=== YOUR TASK ===
State how many lines in the listing below include the word "code". Give nothing but the number.

=== EXTRACTED RECORDS ===
-- ==== Sys2Proof/Machine/Ops.lean ====
section
/-!
DEFINITION. The named operations over the frame buffer, the event trace, the Device Session and the error
registers that the commands share: MemWrite and MemRead (00_scope.md R12), append (41_frame_buffer.md R100),
events and calls (R14; 60_exceptions.md R210, R212), and raising an error (R202), which is what taking an
exception is on this hardware. There is no return from one: nothing is entered (R208, R209).
-/

namespace Sys2Proof.Machine

open Sys2Proof

/-! ### The frame buffer as an addressable store (R12, R50) -/

/-- The canonical form: indices strictly rising, every one below the capacity. -/
abbrev Memory.wf (cap : Nat) (m : Memory) : Prop :=
  (m.map Prod.fst).Pairwise (· < ·) ∧ ∀ e ∈ m, e.1 < cap

/-- The entry's value if it has been written since reset. -/
def Memory.get? : Memory → Nat → Option Sample
  | [], _ => none
  | (j, t) :: m, i => if i = j then some t else Memory.get? m i

/-- The entry's value: an entry never written holds an unspecified one, a free value (R59, I2). -/
def Memory.read (m : Memory) (i : Nat) : Sample := (m.get? i).getD (Config.freeFbEntry i)

/-- `MemWrite(i, 1, s)`: one whole entry (R12, R57). -/
def Memory.write : Memory → Nat → Sample → Memory
  | [], i, s => [(i, s)]
  | (j, t) :: m, i, s =>
    if i < j then (i, s) :: (j, t) :: m
    else if i = j then (i, s) :: m
    else (j, t) :: Memory.write m i s

/-- `MemRead(i, n)`: entries i .. i+n-1 in order; none where i + n exceeds the capacity (R12). -/
def memRead (p : Params) (m : Memory) (i n : Nat) : Option (List Sample) :=
  if i + n ≤ p.fbCapacity then some ((List.range' i n).map m.read) else none

/-- `append(s)`: keep the sample at FB_COUNT, or, when the buffer is full, discard it and count the loss in the
saturating FB_OVERFLOW (R100, R101). -/
def append (p : Params) (smp : Sample) (s : State) : State :=
  if s.fbCount < p.fbCapacity then
    { s with fb := s.fb.write s.fbCount smp, fbCount := s.fbCount + 1 }
  else if s.fbOverflow < 0xFFFFFFFF then
    { s with fbOverflow := s.fbOverflow + 1 }
  else s

/-- Append samples one after another, the first first. -/
def appendAll (p : Params) (smps : List Sample) (s : State) : State :=
  smps.foldl (fun t smp => append p smp t) s

/-! ### Events and Device Session calls (R14, R210, R212) -/

/-- `emitEvent(e)`: append to the observable trace. -/
def emitEvent (e : Event) (s : State) : State := { s with trace := s.trace ++ [e] }

/-- The answer of the next `openDevices()`: scripted, or free. -/
def openAnswer (s : State) : Nat := s.script.opens.headD (Config.freeDeviceCount s.drawn)

/-- `DEV_COUNT <- Dev.openDevices()`, recorded as CALL_OPEN (R180, R210). -/
def callOpen (s : State) : State :=
  emitEvent (.callOpen (openAnswer s))
    { s with
      devCount := openAnswer s
      script := { s.script with opens := s.script.opens.tail }
      drawn := s.drawn + 1 }

/-- The answer of the next `getName`. -/
def nameAnswer (s : State) : InfoAnswer := s.script.names.headD (Config.freeName s.drawn)

/-- The answer of the next `getIsUsb`, called after `getName`. -/
def usbAnswer (s : State) : InfoAnswer := s.script.usbs.headD (Config.freeIsUsb (s.drawn + 1))

/-- The answer of the next `getFirmwareVersion`, called after the other two. -/
def firmwareAnswer (s : State) : InfoAnswer := s.script.firmwares.headD (Config.freeFirmware (s.drawn + 2))

/-- The three informational queries and the DIAG_INFO event that holds their answers (R180, R185); they leave no
event of their own (DEDUCED, log entry 9: unsafe for claims that count events). -/
def queryInfo (s : State) : State :=
  emitEvent (.diagInfo (nameAnswer s) (usbAnswer s) (firmwareAnswer s))
    { s with
      script := { s.script with
        names := s.script.names.tail, usbs := s.script.usbs.tail, firmwares := s.script.firmwares.tail }
      drawn := s.drawn + 3 }

/-- The answer of the next `getStatus`. -/
def statusAnswer (s : State) : DevStatus := s.script.statuses.headD (Config.freeStatus s.drawn)

/-- `Dev.getStatus(DEVICE_INDEX)`, recorded as CALL_STATUS (R107, R212). -/
def callStatus (p : Params) (s : State) : State :=
  emitEvent (.callStatus p.deviceIndex (statusAnswer s))
    { s with
      script := { s.script with statuses := s.script.statuses.tail }
      drawn := s.drawn + 1 }

/-- The answer of the next `writeFrame`. -/
def writeAnswer (s : State) : WriteResult := s.script.writes.headD (Config.freeWriteResult s.drawn)

/-- `Dev.writeFrame(DEVICE_INDEX, SAMPLE_RATE, single-pass and non-blocking, frame, FB_COUNT)`, recorded as
CALL_WRITE with the samples in wire form (DEDUCED, log entry 10, safe); the result is ignored (R108, R212). -/
def callWrite (p : Params) (frame : List Sample) (s : State) : State :=
  emitEvent
    (.callWrite p.deviceIndex s.sampleRate ⟨true, true⟩ (frame.map (wireOf p)) s.fbCount (writeAnswer s))
    { s with
      script := { s.script with writes := s.script.writes.tail }
      drawn := s.drawn + 1 }

/-! ### Errors -/

/-- `raise E(CWP)`: the sticky STATUS bit, the first error's cause and CWP, and the ERROR event; nothing else
(R202). CWP is still the header word's index (R76); it advances afterwards like any command's. -/
def raise (e : ErrCond) (s : State) : State :=
  emitEvent (.error e.code s.cwp)
    { s with
      status := s.status ||| e.mask
      firstErrCause := if s.firstErrCause = 0 then e.code else s.firstErrCause
      firstErrCwp := if s.firstErrCause = 0 then s.cwp else s.firstErrCwp }

end Sys2Proof.Machine
end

=== EXERCISE OUTPUT ===
2